• [INSTRUCTIONS FOR THE TASK] How do the lines below between the ones holding "band ends the test. -/" and "(s.settings.approachBand < x.load", inclusive, read? Give them again exactly, with no other lines.

Start of Block

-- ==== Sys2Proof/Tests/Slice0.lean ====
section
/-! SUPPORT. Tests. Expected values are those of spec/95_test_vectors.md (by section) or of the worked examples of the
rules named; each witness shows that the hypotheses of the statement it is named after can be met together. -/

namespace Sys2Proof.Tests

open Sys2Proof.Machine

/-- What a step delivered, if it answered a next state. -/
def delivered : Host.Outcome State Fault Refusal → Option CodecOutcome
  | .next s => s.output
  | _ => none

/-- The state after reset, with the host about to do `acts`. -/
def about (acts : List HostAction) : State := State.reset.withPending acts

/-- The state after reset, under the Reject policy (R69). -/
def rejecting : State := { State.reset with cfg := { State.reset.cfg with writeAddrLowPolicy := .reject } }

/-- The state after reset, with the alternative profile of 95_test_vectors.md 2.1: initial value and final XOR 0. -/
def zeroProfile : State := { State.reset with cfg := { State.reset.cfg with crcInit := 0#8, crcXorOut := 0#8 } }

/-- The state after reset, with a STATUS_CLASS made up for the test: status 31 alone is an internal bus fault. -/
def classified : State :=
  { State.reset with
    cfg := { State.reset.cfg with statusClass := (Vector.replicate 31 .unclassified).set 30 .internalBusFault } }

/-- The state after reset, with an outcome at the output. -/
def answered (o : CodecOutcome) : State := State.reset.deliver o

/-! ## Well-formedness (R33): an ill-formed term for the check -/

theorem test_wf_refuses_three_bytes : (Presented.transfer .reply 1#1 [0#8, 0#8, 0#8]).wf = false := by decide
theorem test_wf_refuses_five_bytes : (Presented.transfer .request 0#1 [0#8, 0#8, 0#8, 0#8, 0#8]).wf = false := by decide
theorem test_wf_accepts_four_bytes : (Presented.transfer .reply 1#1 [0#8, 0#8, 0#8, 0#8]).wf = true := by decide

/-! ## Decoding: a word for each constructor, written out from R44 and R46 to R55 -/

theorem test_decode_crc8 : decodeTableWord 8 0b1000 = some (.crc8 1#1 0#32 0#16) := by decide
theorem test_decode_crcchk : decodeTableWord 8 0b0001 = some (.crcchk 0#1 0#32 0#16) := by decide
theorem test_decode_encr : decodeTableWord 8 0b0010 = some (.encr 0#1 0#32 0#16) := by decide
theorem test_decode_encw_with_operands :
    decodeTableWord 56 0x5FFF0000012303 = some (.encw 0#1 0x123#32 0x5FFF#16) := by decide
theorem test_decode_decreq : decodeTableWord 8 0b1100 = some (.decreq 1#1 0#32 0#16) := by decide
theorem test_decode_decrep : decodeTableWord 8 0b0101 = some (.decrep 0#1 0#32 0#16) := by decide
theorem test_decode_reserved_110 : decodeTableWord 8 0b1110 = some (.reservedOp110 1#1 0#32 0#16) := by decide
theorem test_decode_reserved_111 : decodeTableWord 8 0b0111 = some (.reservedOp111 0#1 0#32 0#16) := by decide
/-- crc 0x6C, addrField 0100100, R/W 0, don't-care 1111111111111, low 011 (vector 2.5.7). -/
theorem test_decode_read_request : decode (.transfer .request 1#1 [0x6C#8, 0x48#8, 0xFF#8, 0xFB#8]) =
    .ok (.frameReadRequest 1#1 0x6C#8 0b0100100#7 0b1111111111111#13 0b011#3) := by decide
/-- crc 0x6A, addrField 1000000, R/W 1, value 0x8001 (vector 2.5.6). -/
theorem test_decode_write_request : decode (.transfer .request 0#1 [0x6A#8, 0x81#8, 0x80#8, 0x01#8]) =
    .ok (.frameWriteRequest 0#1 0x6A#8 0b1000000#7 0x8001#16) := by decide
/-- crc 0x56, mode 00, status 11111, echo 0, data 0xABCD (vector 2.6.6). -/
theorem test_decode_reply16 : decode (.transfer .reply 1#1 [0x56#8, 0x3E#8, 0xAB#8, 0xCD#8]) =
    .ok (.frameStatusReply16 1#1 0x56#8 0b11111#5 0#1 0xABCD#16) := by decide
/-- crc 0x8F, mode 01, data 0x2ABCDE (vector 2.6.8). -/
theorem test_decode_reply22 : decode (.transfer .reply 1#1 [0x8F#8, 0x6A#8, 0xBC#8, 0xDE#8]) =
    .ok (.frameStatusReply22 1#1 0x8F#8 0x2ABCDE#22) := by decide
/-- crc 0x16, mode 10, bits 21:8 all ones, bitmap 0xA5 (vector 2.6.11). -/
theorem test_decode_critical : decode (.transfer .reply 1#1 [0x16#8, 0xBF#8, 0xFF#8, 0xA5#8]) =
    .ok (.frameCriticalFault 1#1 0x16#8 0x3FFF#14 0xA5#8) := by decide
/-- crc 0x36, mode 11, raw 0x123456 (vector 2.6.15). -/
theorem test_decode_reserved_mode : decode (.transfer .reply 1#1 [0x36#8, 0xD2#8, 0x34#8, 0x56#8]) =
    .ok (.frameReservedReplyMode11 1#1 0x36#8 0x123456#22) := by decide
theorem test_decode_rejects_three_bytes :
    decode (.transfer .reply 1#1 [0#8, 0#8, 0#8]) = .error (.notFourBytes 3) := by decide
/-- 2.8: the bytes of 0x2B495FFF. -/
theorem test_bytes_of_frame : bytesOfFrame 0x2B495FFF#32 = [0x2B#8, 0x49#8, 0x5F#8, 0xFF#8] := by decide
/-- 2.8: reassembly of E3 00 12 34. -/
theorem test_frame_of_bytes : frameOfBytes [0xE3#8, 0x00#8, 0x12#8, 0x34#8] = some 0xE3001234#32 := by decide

End of Block
Start of Block

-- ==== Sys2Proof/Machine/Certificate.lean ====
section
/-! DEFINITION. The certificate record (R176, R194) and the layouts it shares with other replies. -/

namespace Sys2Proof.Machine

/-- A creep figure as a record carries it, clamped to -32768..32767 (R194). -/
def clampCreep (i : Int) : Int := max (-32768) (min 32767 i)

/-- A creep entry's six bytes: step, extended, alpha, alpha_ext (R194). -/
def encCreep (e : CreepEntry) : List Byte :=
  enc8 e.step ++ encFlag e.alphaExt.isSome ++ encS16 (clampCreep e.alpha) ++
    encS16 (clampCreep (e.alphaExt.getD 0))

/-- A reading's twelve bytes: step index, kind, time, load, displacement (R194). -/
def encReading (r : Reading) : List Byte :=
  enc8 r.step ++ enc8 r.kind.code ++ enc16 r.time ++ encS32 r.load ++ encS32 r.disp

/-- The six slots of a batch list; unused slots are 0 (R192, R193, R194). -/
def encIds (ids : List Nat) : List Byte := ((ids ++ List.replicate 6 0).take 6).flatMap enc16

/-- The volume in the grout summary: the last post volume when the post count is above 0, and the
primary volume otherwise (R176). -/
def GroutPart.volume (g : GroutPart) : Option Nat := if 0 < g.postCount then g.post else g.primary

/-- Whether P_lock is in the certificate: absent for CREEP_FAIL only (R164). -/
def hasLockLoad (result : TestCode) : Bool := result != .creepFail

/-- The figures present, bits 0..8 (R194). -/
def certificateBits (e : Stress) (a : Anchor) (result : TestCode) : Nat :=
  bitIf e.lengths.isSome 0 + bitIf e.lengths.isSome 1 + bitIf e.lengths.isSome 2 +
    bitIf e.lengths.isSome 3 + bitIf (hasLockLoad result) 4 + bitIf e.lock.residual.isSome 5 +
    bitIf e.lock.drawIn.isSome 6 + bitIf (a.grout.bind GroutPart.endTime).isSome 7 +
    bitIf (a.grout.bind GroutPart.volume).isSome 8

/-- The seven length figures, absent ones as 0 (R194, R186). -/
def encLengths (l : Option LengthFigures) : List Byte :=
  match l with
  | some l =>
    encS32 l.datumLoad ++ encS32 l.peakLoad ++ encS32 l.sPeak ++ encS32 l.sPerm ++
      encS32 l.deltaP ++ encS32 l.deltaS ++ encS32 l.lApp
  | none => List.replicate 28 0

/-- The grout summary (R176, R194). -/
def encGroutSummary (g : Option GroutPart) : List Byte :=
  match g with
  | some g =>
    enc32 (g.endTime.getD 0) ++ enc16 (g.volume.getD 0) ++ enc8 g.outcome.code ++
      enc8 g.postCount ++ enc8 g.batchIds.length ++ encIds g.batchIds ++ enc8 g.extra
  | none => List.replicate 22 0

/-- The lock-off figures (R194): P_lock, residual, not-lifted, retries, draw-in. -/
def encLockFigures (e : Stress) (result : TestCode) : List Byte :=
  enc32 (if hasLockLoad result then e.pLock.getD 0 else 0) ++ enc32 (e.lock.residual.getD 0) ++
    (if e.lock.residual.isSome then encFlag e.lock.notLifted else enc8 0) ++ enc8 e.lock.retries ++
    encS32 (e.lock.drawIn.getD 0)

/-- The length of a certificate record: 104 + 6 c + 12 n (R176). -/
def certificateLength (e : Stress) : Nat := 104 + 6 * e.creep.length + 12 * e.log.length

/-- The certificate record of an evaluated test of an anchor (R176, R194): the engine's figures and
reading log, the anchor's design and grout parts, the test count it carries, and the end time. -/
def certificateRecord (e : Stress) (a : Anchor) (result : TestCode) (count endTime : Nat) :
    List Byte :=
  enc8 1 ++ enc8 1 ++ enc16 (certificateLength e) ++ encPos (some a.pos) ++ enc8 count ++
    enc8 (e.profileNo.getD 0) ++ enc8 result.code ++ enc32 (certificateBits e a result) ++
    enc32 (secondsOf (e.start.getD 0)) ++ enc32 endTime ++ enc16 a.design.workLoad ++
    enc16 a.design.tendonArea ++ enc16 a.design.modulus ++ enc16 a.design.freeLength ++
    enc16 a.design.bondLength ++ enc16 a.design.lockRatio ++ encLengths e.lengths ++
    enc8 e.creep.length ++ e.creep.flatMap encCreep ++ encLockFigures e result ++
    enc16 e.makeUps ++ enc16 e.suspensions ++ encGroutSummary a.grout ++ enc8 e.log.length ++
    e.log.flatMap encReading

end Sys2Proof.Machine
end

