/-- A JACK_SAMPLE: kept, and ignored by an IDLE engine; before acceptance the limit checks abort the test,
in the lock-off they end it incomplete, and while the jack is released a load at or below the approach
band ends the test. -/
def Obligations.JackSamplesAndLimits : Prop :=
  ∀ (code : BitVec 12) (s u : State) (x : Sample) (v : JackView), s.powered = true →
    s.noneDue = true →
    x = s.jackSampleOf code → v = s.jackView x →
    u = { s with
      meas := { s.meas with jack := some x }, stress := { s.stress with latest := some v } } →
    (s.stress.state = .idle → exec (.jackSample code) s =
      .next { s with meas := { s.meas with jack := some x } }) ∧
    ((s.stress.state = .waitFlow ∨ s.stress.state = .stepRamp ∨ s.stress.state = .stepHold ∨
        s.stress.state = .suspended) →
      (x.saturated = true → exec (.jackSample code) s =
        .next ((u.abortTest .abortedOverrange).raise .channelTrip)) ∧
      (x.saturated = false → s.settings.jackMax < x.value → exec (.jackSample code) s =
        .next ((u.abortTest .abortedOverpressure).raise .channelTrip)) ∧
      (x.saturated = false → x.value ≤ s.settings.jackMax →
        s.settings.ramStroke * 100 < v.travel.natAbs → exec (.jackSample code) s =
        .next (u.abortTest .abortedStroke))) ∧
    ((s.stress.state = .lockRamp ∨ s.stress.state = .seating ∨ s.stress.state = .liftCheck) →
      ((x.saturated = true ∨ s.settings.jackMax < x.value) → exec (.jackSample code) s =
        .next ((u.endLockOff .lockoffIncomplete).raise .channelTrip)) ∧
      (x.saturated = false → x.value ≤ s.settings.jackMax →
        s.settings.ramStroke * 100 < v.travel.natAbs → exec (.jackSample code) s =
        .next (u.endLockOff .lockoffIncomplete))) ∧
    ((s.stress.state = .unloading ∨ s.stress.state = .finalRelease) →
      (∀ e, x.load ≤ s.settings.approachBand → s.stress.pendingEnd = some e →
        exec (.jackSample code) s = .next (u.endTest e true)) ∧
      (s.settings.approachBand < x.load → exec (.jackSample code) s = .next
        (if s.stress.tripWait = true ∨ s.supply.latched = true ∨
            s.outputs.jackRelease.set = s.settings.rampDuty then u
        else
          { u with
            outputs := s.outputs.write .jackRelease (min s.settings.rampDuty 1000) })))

End of Block

• [EXERCISE SOLUTION]
band ends the test. -/
def Obligations.JackSamplesAndLimits : Prop :=
  ∀ (code : BitVec 12) (s u : State) (x : Sample) (v : JackView), s.powered = true →
    s.noneDue = true →
    x = s.jackSampleOf code → v = s.jackView x →
    u = { s with
      meas := { s.meas with jack := some x }, stress := { s.stress with latest := some v } } →
    (s.stress.state = .idle → exec (.jackSample code) s =
      .next { s with meas := { s.meas with jack := some x } }) ∧
    ((s.stress.state = .waitFlow ∨ s.stress.state = .stepRamp ∨ s.stress.state = .stepHold ∨
        s.stress.state = .suspended) →
      (x.saturated = true → exec (.jackSample code) s =
        .next ((u.abortTest .abortedOverrange).raise .channelTrip)) ∧
      (x.saturated = false → s.settings.jackMax < x.value → exec (.jackSample code) s =
        .next ((u.abortTest .abortedOverpressure).raise .channelTrip)) ∧
      (x.saturated = false → x.value ≤ s.settings.jackMax →
        s.settings.ramStroke * 100 < v.travel.natAbs → exec (.jackSample code) s =
        .next (u.abortTest .abortedStroke))) ∧
    ((s.stress.state = .lockRamp ∨ s.stress.state = .seating ∨ s.stress.state = .liftCheck) →
      ((x.saturated = true ∨ s.settings.jackMax < x.value) → exec (.jackSample code) s =
        .next ((u.endLockOff .lockoffIncomplete).raise .channelTrip)) ∧
      (x.saturated = false → x.value ≤ s.settings.jackMax →
        s.settings.ramStroke * 100 < v.travel.natAbs → exec (.jackSample code) s =
        .next (u.endLockOff .lockoffIncomplete))) ∧
    ((s.stress.state = .unloading ∨ s.stress.state = .finalRelease) →
      (∀ e, x.load ≤ s.settings.approachBand → s.stress.pendingEnd = some e →
        exec (.jackSample code) s = .next (u.endTest e true)) ∧
      (s.settings.approachBand < x.load → exec (.jackSample code) s = .next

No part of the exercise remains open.